Task brief » Within the listing below, locate all lines containing the word "context". Copy each one.

Dataset records »
■ ■ ■ ■ ■

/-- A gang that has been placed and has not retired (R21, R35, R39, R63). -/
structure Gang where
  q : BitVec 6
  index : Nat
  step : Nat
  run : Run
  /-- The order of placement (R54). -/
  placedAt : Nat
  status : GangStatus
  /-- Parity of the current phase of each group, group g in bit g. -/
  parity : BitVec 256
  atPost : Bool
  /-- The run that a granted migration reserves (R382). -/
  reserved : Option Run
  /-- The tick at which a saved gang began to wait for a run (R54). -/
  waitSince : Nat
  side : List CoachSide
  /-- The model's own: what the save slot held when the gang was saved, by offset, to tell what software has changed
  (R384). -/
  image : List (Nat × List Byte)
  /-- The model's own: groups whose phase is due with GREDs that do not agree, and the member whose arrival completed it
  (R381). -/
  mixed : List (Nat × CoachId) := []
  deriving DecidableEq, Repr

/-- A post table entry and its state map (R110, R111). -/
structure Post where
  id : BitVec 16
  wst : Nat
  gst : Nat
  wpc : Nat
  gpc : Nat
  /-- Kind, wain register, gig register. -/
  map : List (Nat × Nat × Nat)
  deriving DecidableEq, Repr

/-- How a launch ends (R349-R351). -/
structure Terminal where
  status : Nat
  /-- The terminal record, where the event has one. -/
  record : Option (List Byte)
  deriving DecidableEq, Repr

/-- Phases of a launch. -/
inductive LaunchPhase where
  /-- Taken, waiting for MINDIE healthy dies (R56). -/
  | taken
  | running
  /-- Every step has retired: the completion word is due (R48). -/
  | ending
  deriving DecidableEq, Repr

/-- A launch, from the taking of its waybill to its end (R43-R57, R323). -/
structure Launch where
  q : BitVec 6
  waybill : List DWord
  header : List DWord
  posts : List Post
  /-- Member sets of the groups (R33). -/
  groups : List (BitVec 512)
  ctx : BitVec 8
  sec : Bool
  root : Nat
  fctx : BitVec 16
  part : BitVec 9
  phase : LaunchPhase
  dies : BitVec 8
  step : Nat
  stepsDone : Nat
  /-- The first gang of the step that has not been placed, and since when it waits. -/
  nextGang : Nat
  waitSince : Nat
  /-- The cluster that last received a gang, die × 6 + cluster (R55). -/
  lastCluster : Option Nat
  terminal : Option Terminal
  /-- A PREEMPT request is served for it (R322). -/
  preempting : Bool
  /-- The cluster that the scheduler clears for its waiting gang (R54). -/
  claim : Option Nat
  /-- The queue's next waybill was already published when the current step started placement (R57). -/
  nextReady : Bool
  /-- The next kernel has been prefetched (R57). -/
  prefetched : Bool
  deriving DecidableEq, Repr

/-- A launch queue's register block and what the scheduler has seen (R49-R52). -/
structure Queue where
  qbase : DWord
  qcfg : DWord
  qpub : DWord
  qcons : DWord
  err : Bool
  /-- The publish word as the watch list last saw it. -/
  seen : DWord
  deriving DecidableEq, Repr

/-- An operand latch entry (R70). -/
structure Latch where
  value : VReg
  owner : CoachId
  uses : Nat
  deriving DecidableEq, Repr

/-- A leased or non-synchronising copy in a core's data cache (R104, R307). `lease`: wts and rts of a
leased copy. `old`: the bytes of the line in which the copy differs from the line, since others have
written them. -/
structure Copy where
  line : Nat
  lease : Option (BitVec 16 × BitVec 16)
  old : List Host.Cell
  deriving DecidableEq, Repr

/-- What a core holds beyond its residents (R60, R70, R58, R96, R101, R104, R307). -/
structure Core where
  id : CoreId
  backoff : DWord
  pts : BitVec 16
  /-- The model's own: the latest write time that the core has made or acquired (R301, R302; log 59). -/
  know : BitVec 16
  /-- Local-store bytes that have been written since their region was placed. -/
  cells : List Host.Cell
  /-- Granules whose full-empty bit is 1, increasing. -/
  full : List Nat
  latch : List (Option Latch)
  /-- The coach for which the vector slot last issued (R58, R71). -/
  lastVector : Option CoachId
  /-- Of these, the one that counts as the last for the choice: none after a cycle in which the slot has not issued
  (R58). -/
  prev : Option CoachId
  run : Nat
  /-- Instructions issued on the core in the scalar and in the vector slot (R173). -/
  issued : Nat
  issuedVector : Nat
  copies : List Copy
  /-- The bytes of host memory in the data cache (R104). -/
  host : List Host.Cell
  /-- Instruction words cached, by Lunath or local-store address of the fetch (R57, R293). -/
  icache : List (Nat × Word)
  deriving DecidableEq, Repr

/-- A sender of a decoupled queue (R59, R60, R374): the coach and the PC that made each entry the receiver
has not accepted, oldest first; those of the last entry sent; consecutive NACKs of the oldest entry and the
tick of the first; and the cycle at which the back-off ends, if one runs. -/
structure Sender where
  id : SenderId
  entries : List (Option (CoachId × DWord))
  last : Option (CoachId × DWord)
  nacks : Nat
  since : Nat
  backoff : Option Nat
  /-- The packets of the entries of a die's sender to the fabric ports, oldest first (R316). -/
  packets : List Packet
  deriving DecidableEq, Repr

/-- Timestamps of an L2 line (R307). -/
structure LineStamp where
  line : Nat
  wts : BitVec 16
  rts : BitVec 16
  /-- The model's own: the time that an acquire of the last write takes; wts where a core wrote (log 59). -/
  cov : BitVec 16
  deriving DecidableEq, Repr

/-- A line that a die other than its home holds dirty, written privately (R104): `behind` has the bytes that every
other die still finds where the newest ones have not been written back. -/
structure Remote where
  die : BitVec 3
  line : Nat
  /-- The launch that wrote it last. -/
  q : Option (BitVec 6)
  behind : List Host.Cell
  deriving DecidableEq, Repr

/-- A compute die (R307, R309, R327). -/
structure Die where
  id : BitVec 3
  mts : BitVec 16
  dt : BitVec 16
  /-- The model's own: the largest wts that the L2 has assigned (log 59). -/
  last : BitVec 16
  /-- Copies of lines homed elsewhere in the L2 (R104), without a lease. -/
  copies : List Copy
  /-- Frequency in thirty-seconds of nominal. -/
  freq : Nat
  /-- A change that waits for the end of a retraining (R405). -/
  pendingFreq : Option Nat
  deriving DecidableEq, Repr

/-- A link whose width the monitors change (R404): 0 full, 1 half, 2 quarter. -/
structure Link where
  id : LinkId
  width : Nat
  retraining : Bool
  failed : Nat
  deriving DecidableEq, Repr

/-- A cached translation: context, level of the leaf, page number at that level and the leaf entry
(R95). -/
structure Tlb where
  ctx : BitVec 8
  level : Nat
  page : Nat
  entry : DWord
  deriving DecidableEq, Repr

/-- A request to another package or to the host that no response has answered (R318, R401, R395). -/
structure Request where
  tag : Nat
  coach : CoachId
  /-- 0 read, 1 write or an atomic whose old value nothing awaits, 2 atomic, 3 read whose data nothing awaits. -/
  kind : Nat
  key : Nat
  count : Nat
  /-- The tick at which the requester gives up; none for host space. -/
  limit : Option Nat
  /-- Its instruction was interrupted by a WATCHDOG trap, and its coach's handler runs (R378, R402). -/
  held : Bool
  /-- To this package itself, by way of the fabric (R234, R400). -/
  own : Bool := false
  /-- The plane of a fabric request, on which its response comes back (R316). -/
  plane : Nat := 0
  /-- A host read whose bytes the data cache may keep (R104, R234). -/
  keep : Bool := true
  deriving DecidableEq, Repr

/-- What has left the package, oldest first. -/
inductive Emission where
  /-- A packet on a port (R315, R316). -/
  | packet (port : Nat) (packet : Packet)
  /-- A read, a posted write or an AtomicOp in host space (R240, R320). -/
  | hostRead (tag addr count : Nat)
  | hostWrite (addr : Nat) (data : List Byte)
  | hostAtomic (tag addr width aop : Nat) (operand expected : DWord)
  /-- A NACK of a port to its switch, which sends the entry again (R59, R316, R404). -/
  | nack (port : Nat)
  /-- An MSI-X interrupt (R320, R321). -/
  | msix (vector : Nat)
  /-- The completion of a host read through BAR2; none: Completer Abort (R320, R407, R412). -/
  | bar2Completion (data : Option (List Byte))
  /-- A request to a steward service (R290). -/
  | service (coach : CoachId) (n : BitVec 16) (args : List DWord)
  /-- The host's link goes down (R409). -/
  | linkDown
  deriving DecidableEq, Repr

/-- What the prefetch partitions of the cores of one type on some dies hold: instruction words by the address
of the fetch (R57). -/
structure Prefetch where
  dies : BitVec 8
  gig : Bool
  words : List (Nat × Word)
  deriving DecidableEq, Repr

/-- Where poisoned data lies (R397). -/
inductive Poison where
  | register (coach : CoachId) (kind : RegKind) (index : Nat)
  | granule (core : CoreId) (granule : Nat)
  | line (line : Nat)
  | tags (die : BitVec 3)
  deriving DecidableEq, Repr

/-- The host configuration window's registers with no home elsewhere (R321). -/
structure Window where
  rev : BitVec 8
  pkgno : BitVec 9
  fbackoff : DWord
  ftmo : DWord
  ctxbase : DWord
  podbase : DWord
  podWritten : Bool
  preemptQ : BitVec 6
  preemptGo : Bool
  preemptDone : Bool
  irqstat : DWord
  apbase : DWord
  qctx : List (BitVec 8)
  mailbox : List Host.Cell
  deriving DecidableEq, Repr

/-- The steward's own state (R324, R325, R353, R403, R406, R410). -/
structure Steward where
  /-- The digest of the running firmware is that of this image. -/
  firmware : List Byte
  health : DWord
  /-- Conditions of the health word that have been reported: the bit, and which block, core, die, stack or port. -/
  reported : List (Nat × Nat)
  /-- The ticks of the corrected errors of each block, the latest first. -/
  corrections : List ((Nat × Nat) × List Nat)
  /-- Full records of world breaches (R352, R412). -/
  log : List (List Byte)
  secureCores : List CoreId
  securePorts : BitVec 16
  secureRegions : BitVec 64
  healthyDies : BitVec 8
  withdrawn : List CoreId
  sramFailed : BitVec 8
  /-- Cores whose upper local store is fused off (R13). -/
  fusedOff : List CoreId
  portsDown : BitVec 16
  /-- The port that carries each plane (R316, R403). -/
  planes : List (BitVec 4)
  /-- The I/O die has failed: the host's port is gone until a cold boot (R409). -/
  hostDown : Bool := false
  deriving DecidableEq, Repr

■ ■ ■ ■ ■

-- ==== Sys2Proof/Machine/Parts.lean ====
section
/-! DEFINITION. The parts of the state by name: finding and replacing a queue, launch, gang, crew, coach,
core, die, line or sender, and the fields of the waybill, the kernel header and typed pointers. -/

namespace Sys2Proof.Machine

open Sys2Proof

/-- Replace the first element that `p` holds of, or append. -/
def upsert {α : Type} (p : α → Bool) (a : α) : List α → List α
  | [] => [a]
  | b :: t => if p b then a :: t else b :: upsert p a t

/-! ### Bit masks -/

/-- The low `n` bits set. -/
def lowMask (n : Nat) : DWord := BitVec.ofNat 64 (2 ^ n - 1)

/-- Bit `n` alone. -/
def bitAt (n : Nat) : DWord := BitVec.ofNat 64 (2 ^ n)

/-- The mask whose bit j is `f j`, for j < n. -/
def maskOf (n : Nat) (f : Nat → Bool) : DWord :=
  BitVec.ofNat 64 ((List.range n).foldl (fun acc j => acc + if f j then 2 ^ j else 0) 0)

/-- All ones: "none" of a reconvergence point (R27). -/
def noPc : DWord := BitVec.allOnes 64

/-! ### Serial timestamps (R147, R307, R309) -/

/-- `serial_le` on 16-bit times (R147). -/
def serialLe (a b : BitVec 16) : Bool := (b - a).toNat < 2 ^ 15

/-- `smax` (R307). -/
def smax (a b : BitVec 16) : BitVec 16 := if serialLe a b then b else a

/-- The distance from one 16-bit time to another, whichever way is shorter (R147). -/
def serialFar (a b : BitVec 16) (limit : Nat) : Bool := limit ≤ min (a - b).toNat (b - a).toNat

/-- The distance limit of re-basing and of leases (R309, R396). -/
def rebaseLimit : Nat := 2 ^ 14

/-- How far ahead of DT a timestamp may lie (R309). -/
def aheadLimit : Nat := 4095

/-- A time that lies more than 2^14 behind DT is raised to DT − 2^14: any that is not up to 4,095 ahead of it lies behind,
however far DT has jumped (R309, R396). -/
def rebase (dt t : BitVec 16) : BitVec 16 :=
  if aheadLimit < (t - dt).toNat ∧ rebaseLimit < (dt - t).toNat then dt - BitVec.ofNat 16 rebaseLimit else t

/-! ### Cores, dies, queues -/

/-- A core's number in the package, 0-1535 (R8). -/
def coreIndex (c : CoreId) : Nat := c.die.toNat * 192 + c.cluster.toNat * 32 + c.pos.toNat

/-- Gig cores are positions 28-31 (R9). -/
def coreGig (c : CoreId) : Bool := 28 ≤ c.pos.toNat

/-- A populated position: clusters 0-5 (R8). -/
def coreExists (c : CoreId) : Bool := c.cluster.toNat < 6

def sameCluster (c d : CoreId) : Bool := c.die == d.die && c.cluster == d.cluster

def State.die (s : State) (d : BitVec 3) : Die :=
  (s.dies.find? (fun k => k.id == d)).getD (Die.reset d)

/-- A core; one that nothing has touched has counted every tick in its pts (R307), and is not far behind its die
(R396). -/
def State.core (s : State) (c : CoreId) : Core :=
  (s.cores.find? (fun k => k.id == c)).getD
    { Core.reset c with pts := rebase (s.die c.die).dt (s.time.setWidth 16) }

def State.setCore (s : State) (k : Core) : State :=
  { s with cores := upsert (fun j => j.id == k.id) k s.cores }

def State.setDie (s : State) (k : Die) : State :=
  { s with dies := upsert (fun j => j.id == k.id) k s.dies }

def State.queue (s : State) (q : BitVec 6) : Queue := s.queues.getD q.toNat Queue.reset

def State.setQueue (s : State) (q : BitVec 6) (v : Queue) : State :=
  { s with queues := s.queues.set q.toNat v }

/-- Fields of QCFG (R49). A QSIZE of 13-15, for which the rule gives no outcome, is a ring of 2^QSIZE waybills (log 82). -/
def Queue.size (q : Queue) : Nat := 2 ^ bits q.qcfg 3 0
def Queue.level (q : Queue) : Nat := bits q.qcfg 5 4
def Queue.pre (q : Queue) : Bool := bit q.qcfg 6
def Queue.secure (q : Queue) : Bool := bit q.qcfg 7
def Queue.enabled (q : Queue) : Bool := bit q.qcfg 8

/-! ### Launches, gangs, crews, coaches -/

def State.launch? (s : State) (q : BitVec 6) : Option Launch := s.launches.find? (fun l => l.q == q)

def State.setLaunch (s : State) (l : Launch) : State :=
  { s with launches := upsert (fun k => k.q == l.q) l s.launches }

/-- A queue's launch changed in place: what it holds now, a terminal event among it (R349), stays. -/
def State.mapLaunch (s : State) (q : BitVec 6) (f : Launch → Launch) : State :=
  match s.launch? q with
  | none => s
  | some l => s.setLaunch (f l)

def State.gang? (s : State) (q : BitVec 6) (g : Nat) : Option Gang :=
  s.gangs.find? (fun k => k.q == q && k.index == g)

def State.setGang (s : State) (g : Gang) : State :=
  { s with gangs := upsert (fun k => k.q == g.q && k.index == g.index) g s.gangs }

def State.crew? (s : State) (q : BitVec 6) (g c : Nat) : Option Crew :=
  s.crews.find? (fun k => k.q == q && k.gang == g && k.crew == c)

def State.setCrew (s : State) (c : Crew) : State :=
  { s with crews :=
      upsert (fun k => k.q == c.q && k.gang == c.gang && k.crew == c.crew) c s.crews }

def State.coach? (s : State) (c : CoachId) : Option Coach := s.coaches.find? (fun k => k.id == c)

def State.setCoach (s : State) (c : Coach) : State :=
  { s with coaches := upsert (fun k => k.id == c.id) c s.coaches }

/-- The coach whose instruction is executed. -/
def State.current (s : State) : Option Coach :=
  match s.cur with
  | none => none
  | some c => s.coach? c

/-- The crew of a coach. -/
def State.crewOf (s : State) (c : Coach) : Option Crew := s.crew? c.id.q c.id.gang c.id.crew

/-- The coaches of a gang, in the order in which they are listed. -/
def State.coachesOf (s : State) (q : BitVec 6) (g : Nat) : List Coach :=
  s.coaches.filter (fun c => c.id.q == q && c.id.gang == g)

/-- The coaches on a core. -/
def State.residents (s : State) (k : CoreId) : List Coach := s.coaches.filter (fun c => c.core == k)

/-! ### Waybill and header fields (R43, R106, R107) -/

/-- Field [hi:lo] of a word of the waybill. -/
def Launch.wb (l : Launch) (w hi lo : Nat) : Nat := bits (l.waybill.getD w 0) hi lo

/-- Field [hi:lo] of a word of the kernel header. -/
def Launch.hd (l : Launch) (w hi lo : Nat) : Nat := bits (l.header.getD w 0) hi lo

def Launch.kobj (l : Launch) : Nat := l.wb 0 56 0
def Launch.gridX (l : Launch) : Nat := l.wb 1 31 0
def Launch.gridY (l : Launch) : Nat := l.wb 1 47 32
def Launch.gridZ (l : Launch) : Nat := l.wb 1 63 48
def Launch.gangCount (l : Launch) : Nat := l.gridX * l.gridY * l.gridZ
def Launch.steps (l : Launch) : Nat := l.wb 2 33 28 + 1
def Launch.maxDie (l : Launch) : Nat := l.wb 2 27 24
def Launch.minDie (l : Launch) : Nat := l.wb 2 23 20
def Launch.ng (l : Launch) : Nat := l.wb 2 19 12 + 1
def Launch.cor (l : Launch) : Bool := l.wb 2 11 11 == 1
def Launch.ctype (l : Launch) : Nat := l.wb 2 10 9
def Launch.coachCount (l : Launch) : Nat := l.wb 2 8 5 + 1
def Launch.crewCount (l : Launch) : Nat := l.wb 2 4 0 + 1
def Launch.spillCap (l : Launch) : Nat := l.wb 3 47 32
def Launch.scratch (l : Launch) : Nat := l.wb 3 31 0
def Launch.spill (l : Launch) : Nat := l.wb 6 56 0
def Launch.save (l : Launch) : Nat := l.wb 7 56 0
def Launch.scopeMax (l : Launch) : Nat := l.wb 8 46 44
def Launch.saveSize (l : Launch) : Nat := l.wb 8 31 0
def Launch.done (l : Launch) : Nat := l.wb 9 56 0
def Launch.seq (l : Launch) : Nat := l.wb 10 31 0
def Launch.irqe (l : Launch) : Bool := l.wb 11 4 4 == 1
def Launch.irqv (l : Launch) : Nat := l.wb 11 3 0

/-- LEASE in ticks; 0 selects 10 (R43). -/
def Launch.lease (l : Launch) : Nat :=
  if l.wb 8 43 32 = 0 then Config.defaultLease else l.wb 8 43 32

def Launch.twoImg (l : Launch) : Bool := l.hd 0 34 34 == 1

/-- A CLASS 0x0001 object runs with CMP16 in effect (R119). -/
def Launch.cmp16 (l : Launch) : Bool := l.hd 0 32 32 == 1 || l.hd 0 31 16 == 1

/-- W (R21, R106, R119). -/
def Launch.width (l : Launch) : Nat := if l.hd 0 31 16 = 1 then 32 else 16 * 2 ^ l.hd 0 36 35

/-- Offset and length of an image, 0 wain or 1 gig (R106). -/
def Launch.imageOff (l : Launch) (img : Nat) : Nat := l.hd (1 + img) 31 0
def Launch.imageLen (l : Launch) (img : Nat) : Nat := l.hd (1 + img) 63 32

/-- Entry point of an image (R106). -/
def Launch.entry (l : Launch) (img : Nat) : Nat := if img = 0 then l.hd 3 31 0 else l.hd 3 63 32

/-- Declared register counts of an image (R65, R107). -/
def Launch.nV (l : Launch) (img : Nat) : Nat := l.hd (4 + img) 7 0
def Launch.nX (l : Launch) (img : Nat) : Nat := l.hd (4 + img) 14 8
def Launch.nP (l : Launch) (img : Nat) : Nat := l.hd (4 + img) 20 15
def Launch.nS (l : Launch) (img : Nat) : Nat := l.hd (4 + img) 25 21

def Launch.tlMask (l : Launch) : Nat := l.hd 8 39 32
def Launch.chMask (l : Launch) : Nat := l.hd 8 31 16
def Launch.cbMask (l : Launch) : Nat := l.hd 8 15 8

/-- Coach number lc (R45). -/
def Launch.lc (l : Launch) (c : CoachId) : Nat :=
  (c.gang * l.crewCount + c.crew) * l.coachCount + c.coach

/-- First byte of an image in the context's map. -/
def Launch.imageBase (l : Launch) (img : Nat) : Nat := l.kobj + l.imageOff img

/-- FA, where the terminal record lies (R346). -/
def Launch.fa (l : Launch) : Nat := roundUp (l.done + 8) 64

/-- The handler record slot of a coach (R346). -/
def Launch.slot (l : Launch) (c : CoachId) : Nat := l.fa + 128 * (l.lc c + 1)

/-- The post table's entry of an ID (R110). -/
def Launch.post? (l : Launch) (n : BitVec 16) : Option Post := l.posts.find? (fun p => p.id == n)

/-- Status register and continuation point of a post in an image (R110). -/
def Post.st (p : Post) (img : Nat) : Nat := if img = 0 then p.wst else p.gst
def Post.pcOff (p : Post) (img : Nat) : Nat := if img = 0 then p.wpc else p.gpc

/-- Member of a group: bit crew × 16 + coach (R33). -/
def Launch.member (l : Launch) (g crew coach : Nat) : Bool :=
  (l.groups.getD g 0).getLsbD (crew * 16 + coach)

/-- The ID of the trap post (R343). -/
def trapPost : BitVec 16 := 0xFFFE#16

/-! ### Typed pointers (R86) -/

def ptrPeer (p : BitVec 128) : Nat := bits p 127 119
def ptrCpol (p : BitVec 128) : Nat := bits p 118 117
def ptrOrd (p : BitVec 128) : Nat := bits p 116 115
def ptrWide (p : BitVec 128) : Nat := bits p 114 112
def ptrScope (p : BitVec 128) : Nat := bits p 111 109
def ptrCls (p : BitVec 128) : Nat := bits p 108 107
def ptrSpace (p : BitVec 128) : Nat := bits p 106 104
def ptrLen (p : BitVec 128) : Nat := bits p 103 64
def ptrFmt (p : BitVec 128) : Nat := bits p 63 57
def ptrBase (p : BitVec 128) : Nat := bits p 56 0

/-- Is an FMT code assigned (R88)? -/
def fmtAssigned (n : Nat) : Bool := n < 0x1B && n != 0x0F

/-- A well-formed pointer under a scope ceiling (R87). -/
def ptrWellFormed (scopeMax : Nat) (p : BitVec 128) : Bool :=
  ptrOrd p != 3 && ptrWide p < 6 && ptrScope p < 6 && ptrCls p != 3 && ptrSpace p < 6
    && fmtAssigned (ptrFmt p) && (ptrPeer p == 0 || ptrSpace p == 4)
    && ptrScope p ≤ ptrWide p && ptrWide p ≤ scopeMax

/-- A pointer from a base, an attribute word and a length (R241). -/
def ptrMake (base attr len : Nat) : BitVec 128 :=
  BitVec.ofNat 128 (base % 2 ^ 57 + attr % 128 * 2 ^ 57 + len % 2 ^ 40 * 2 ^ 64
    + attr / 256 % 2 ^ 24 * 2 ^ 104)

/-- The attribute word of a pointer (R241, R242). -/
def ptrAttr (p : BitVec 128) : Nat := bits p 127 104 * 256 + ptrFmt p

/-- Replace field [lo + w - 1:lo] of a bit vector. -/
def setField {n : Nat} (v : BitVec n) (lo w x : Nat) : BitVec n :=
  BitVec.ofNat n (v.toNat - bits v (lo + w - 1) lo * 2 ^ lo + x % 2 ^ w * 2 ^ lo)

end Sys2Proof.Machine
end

■ ■ ■ ■ ■

Worked solution »
/-- A cached translation: context, level of the leaf, page number at that level and the leaf entry
/-- First byte of an image in the context's map. -/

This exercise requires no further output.